Тем не менее, обращение юного Карамзина к немецкому тексту-источнику не только не умаляет его заслуг, но, наоборот, свидетельствует о его эрудиции, способности выбрать наилучший вариант для ознакомления русского читателя с «Юлием Цезарем». Это был первый русский перевод пьесы Шекспира, близкий к оригиналу, передающий его острую политическую направленность и до известной степени эстетическую ценность. В том же 1787 г. на достоинства этого перевода указал «Драматический словарь»: «Сие трагедия почитается лучшею в оригинале из сочинений сего писателя и на российском языке по точности перевода и редкости известной нам английской литературы должна быть уважаема»66.
Предисловие к переводу имело самостоятельное значение: содержавшиеся в нем суждения о Шекспире были новым словом в истории русской литературы и критики. Не случайно почти полвека спустя Белинский исключительно высоко оценил предисловие к «Юлию Цезарю», не подозревая, что его составителем был Карамзин67.
Некоторые исследователи полагали, что источником карамзинского предисловия послужила вступительная статья к французскому изданию Летурнера68; другие считали, что Карамзин обобщил мнение о Шекспире современных ему эстетиков Германии, и с первую очередь Гердера и Ленца69.
В действительности, как мне удалось установить, Карамзин вновь обратился к немецким источникам. Он воспользовался выборками из статьи Виланда «Der Geist Shakespeares», впервые опубликованной в «Der Teutsche Merkur» (1773). Отсюда он взял наиболее важные положения, и прежде всего описание достоинств Шекспира-психолога. Сравните:
«Welcher Schriftsteller hat jemals so tief in die menschliche Natur gesehen? Wer ihre geheimsten Triebr"ader, ihre verdecktesten Bewegungen, alle ihre Gesetze, Abweichungen und Ausnahmen – wer das Unterscheidende jeder Leidenschaft, jedes Temperaments, jeder Lebensart, jeder Classe, jedes Geschlechts besser bekannt als Er?

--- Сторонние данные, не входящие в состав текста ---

/-- MATMUL (R156–R159, R170, R175): the sequencer reads every word and starts its walk. -/
def execMatmul (p : Nat) (s : State) : Out1 :=
  .next (s.issue p 0 (byOp 0x20) fun w s => s.updNib p fun n =>
    match n.matmul w with
    | none => n
    | some m =>
      let r : MatRun := { mat := m, order := tileOrder m.tr m.tc }
      -- the descriptors and routes its words name are read with them (R83, R84, R152)
      let n := (if m.pro then n.descRead s.acyc m.pdh 4 else n)
      let n := (if m.epi && m.kmode != 1 then n.descRead s.acyc m.edh 4 else n)
      let n := if m.kmode = 1 then n.routeRead s.acyc m.kroute else n
      let n := if m.hmode = 1 ∨ m.hmode = 2 then (n.routeRead s.acyc m.hroute).routeRead s.acyc (m.hroute + 1) else n
      let (hdr, sts) := if m.pro then n.descriptor m.pdh else (0, [])
      let gathers := match sts.head? with | some st => if st.op = 12 then some st else none | none => none
      let as : List Act := match gathers with
        | some st => n.gatherActs s.acyc m hdr st ++ [.mat (s.acyc + 1) { r with ph := .gather }]
        | none =>
          if m.pro then [.mat (s.acyc + proRowAt m sts 0) { r with ph := .pro, vstart := s.acyc }]
          else n.nextVisit r 0 (if m.gated then s.acyc + 1 else s.acyc + m.f)
      { n.noteKvq (m.epi && m.kmode != 1) m.edh with stopAt := n.macroStop 4, rawLand := 0, acts := n.acts ++ as })

/-! ### FINISH (R195, R220) -/

/-- The first stage of a FINISH where it is a ROWSCALE. -/
def finScale (sts : List FuseStage) : Option FuseStage :=
  match sts with
  | st :: _ => if st.op = 10 then some st else none
  | [] => none

/-- The next held row of a FINISH: read through its epilogue, landing as R195's occupancy has it. A disabled one is a
shadow. Its ROWSCALE reads its statistics from STHANDLE (log 183). Without a ROWSCALE no rule gives the held rows' format: they are FP32
(DESIGN CHOICE, log 214). -/
def State.finStep (s : State) (p : Nat) (f : Fin) (x row last : Nat) : State × Option Act :=
  let n := s.nib p
  if f.mp ≤ row then
    if last ≤ s.acyc then (s.updNib p fun n => { n with stopAt := none }, none) else (s, some (.fin last f x row last))
  else
    let (hdr, sts) := if f.epi then n.descriptor f.edh else (0, [])
    let (e, q) := epiLatency f.ofmt f.epi hdr sts
    let landOf (i : Nat) : Nat := x + 12 + e + cdiv ((i + 1) * f.np * q) 64
    let sh := n.shape f.sreg
    let fits := match finScale sts with | some st => n.slotD.holdOn.contains st.param | none => true
    let n := if decide (row < sh.m) && fits then
        let code := match finScale sts with | some st => if bitAt st.sub 1 then 0xA else 0xE | none => 0xE
        let nb := cdiv f.np 32
        let rows := (List.range nb).flatMap fun b => n.blockAt (ofRows code) f.hh nb row b
        let fl := rows.foldl (fun a r => a ||| n.padFlag r) 0
        let vals := (List.range nb).flatMap fun b => n.blockVals code f.hh 0 nb row b
        (n.touch s.acyc rows).writeRow s.acyc {
          plan := { ofmt := f.ofmt, ch := f.ch, csh := f.csh, np := f.np, epi := f.epi, edh := f.edh, sreg := f.sreg, m0 := 0
                    n0 := 0, held := true, sth := f.sth }
          m := row, col := 0, live := sh.n, vals := (vals.take f.np).map fSrc, fl := fl, land := landOf row }
      else n
    (s.setNib p n, some (.fin (if row + 1 < f.mp then landOf (row + 1) - e else last) f x (row + 1) last))
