-- ==== Sys2Proof/Machine/Checker.lean ====
section
/-!
DEFINITION. The loader's checks of a bed's scripts as one set (R199): nibs in ascending logical order, and for each nib the
checks in the order of R199's table.
-/
namespace Sys2Proof.Machine

/-! ### Normalisation sites (R219–R221) -/

/-- The MATMULs of a script. -/
def matsOf (n : Nib) (len : Nat) : List (Nat × Mat) := (List.range len).filterMap fun k => (matAt n k).map fun m => (k, m)

/-- The sites whose FINISH stands in a script (R220): bundle, site and row width. -/
def finishSites (n : Nib) (len : Nat) : List (Nat × Nat × Nat) :=
  (List.range len).filterMap fun k => (finAt n k).bind fun f => match finStages n f with
    | st :: _ => if st.op = 10 then some (k, st.param, st.imm1) else none
    | [] => none

/-- The sites a ROWSTAT of some epilogue stands at: its bundle, its site, and the first column and the columns of its macro, a MATMUL, a
FINISH or an ATTEND (R217, R218). -/
def statSites (n : Nib) (len : Nat) : List (Nat × Nat × Nat × Nat) :=
  let site (on : Bool) (edh : Nat) : Option Nat :=
    if !on then none
    else match (n.descriptor edh).2.getLast? with
      | some st => if st.op = 8 then some st.param else none
      | none => none
  (List.range len).filterMap fun k =>
    match matAt n k, finAt n k, attAt n k with
    | some m, _, _ => (site (m.epi && m.kmode != 1) m.edh).map fun σ => (k, σ, m.n0, m.np)
    | none, some f, _ => (site f.epi f.edh).map fun σ => (k, σ, 0, f.np)
    | none, none, some a =>
      let d := attDesc (n.descBits a.adh 2)
      (site d.epi d.edh).map fun σ => (k, σ, 0, d.npo)
    | none, none, none => none

/-- The sites a ROWSCALE of some prologue stands at, with their bundles. -/
def foldSites (n : Nib) (len : Nat) : List (Nat × Nat) :=
  (matsOf n len).filterMap fun x =>
    if !x.2.pro then none
    else match (n.descriptor x.2.pdh).2 with
      | st :: _ => if st.op = 10 then some (x.1, st.param) else none
      | [] => none

/-- Whether a script's producer of a site computes all `w` columns of each row (R220). -/
def producesAll (n : Nib) (len site w : Nat) : Bool :=
  let ps := (statSites n len).filter fun x => x.2.1 == site
  !ps.isEmpty && ps.all fun x => x.2.2.1 == 0 && decide (w ≤ x.2.2.2)

/-- The sites a ROWSTAT or a ROWSCALE names, with their bundles. -/
def siteUses (n : Nib) (len : Nat) : List (Nat × Nat) :=
  foldSites n len ++ (finishSites n len).map (fun f => (f.1, f.2.1)) ++ (statSites n len).map fun x => (x.1, x.2.1)

/-- The one form the loader enables at each site of a set of scripts: true hold, false fold; none where neither can be
(R220, R221). -/
def siteForms (fixedFold : List Nat) (set : List Script) : List (Nat × Option Bool) :=
  ((set.flatMap fun x => (siteUses x.nib x.len).map (·.2)).eraseDups).map fun (σ : Nat) =>
    let fins := set.filter fun x => (finishSites x.nib x.len).any fun f => f.2.1 == σ
    let hold := !fins.isEmpty && !fixedFold.contains σ && fins.all fun x =>
      (finishSites x.nib x.len).all fun f => f.2.1 != σ || producesAll x.nib x.len σ f.2.2
    let fold := set.any fun x => (foldSites x.nib x.len).any fun f => f.2 == σ
    (σ, if hold then some true else if fold then some false else none)

/-- A script as it will run, with the forms its slot's sites take (R220). -/
def Script.withForms (x : Script) (forms : List (Nat × Option Bool)) : Script :=
  let sites (h : Bool) : List Nat := forms.filterMap fun f => if f.2 = some h then some f.1 else none
  { x with nib := { x.nib with
      slots := mupd {} x.nib.slots x.nib.activeSlot fun d => { d with holdOn := sites true, foldOn := sites false } } }

/-! ### The checks in order -/

/-- One check of one script of a set: the bundle it fails at. `sites` are the normalisation sites at which neither form can be
enabled, which check 7 refuses (R220). -/
def loaderCheck (v : BedView) (set : List Script) (sites : List Nat) (k : Nat) (x : Script) : Option Nat :=
  match k with
  | 3 => check3 x
  | 4 => check4 v x
  | 5 => check5 x
  | 6 => check6 x
  | 7 => match check7 x with
    | some k => some k
    | none => ((siteUses x.nib x.len).find? fun u => sites.contains u.2).map (·.1)
  | 8 => check8 x
  | 9 => check9 set x
  | 10 => match check10 v set x with | some k => some k | none => check10Orphans v set x
  | 11 => check11 x
  | 12 => check12 x
  | 13 => check13 v set x
  | 14 => check14 v set x
  | _ => none

/-- The first check that the scripts of a load fail (R199), each in its slot's set: nibs in ascending logical order, and for each
nib the checks in order. -/
def firstFailure (v : BedView) (sets : List (List Script × List Nat)) : Option (Nat × Nat × Nat) :=
  let nibs := ((sets.flatMap fun s => s.1.map (·.lg)).eraseDups).mergeSort (fun a b => decide (a ≤ b))
  nibs.findSome? fun lg => (List.range' 3 12).findSome? fun k => sets.findSome? fun s =>
    (s.1.filter fun x => x.lg == lg).findSome? fun x => (loaderCheck v s.1 s.2 k x).map fun at_ => (k, lg, at_)

end Sys2Proof.Machine
end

«… Немногие из писателей столь глубоко проникли в человеческое естество, как Шекеспир; немногие столь хорошо знали все тайнейшие человека пружины, сокровеннейшие его побуждения, отличительность каждой страсти, каждого темперамента и каждого рода жизни, как удивительный сей живописец».
Карамзин несколько сокращает немецкий текст, изменяет форму изложения (вместо риторических вопросов употребляет утвердительные предложения), но в целом следует Виланду, причем не только его идеям, но и отдельным фразеологическим оборотам, образным выражениям. Например, он сокращает факультативные детали характеристики (alle ihre Gesetze, Abweichungen und Ausnahmen, т. е. «все законы, отклонения и исключения» человеческой природы). Именно поэтому акцентированными у Карамзина оказались психологические особенности человека. Вместе с тем он ввел отсутствующее у Виланда определение Шекспира как «удивительного живописца». Сравните фрагмент статьи Виланда:
«Wer besitzt
«Все великолепные картины его непосредственно Натуре подражают; все оттенки картин сих в изумление приводят внимательного рассматривателя. Каждая степень людей, каждый возраст, каждый характер говорит у него собственным своим языком. Для каждой мысли находит он образ, для каждого ощущения выражение, для каждого движения души наилучший оборот»71.
В вышеприведенном отрывке самые удачные выражения Виланда используются Карамзиным, который опять устраняет некоторое многословие немецкого критика, вызванное влиянием на его стиль ораторских приемов. Вместо трех анафорических конструкций, начинающихся с вопросительного местоимения «wer?», т. е. «кто?», в русском тексте утвердительная констатация достоинств Шекспирахудожника, в котором Карамзин более всего ценит психолога.
К немецкой статье восходит и защита Шекспира от «колких укоризн некоторых худых критиков» и «знаменитого софиста Волтера», в особенности72. Фрагмент, посвященный характерам, взят из примечаний Эшенбурга. Возможно, предисловие последнего повлияло и на то, как Карамзин изложил принципы и цели перевода. Эшенбург предназначал свое издание для «проницательного читателя» (Leser von Einsicht), способного сравнить его перевод с переводом Виланда, и оба – с оригиналом (Vorbericht. S. 5). Карамзин, заявив о своих переводческих принципах, добавил: «Впрочем, пусть рассуждают о сем могущие рассуждать о сем справедливо»73.